_YOUR OBJECTIVE_
When a line in the listing contains the string "inOrder", pick it out and copy it.

START AVAILABLE DATA

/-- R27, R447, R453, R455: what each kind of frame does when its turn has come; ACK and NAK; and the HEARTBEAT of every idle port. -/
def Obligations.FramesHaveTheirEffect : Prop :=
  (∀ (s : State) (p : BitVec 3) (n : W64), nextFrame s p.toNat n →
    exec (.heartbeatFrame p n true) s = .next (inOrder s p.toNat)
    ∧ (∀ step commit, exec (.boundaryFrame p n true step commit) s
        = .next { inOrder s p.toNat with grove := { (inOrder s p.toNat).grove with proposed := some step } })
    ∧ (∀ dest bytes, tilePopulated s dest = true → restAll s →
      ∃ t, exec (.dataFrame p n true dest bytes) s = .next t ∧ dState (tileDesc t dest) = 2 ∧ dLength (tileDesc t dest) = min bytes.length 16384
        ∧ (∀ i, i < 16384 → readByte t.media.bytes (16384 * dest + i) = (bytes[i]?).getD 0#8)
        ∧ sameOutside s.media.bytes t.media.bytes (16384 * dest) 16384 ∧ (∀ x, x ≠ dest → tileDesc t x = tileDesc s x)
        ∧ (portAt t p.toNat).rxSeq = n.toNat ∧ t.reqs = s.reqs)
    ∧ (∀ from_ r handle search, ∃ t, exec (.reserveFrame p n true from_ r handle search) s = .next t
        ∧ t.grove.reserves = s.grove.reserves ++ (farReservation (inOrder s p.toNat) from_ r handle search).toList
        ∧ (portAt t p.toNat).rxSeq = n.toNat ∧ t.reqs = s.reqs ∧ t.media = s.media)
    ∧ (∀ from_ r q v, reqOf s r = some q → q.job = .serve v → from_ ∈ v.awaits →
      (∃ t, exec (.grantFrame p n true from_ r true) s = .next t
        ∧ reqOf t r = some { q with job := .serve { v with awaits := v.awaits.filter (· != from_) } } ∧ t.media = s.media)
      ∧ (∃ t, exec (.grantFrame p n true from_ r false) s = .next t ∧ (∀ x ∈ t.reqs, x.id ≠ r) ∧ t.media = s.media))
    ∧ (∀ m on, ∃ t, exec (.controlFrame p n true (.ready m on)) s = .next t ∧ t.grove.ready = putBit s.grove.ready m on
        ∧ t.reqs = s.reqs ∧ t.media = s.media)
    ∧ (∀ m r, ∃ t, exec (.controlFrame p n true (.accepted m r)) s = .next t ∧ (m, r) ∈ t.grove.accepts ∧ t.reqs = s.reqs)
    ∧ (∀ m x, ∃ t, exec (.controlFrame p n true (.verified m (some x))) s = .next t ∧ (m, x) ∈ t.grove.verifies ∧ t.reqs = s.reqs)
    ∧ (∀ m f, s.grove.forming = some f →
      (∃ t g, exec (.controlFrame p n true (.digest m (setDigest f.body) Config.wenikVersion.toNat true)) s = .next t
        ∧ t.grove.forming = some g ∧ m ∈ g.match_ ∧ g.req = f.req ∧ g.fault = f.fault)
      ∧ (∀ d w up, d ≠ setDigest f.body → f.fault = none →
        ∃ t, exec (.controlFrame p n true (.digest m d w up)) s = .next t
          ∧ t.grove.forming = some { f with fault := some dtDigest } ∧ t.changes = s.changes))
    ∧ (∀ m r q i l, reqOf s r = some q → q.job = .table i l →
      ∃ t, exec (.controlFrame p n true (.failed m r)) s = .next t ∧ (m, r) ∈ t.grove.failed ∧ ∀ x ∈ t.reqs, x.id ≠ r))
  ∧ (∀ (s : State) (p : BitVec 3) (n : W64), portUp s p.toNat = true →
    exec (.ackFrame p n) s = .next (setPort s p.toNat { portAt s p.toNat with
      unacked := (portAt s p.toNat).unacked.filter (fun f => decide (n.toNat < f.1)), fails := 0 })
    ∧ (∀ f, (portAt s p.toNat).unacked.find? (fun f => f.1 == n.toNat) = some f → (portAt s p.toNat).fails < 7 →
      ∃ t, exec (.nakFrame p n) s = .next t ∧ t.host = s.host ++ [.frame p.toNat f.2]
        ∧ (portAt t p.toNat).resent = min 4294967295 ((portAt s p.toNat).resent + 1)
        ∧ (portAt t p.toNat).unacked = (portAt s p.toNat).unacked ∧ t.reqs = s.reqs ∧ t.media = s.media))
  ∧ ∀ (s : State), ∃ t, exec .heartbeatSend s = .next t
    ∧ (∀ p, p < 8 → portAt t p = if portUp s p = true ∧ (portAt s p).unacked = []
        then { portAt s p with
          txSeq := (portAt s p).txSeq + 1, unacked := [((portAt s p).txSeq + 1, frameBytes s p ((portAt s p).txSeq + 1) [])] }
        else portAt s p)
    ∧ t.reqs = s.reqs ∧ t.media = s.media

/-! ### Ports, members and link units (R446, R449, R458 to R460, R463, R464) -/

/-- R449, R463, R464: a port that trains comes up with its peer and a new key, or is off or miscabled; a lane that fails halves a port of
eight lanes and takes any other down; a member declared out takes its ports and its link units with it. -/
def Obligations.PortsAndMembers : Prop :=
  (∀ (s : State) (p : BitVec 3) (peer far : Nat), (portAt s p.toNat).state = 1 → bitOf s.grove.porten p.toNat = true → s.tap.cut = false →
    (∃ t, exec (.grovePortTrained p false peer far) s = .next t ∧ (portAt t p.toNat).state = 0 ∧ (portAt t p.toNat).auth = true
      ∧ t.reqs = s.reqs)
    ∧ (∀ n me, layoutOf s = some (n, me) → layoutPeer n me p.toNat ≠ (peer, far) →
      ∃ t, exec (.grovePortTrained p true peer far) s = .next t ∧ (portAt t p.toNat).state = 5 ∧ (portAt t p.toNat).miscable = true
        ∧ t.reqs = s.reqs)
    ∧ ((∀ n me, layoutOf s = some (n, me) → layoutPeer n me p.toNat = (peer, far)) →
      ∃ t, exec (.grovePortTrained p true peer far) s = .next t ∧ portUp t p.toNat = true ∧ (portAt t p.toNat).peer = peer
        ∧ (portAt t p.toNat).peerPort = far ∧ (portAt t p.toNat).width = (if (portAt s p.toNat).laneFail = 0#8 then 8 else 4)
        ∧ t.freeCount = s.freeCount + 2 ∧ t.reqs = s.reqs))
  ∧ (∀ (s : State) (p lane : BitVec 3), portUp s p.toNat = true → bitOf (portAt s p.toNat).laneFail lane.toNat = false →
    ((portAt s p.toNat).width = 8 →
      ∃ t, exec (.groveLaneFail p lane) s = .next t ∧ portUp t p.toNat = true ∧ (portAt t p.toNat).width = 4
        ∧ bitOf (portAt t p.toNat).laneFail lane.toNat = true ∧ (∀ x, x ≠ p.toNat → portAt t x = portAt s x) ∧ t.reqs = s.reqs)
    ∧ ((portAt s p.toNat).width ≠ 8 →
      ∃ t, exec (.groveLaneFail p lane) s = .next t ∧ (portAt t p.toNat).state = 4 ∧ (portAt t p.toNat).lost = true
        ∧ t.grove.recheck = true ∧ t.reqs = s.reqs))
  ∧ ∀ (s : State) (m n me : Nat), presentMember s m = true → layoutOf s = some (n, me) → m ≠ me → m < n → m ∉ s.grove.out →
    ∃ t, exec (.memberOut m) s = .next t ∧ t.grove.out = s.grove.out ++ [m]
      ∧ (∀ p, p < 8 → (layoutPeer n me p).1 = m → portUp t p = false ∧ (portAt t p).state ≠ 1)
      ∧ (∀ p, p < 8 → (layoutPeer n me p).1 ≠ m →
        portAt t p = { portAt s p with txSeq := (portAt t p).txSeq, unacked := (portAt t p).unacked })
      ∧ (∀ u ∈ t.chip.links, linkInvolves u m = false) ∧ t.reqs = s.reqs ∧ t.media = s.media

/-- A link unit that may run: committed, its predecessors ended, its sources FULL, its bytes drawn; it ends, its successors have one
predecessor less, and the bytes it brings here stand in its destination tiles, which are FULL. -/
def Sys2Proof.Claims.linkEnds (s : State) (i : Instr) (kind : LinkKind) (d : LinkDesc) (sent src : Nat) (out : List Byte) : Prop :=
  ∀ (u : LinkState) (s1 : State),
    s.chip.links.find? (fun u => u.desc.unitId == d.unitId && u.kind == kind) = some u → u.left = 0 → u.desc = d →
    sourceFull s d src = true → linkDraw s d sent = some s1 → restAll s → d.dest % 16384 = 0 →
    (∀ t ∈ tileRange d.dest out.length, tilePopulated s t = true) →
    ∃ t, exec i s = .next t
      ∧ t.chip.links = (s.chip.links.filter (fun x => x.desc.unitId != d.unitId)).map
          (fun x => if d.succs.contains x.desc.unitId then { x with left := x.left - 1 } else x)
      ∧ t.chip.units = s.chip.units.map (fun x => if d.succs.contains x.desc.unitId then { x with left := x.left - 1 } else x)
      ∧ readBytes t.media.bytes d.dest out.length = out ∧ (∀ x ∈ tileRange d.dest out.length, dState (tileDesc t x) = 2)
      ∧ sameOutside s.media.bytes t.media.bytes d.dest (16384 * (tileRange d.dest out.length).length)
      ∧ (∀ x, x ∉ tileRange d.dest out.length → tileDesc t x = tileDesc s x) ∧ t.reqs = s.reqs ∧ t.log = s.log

END AVAILABLE DATA

_FINISHED TASK_
    exec (.heartbeatFrame p n true) s = .next (inOrder s p.toNat)
        = .next { inOrder s p.toNat with grove := { (inOrder s p.toNat).grove with proposed := some step } })
        ∧ t.grove.reserves = s.grove.reserves ++ (farReservation (inOrder s p.toNat) from_ r handle search).toList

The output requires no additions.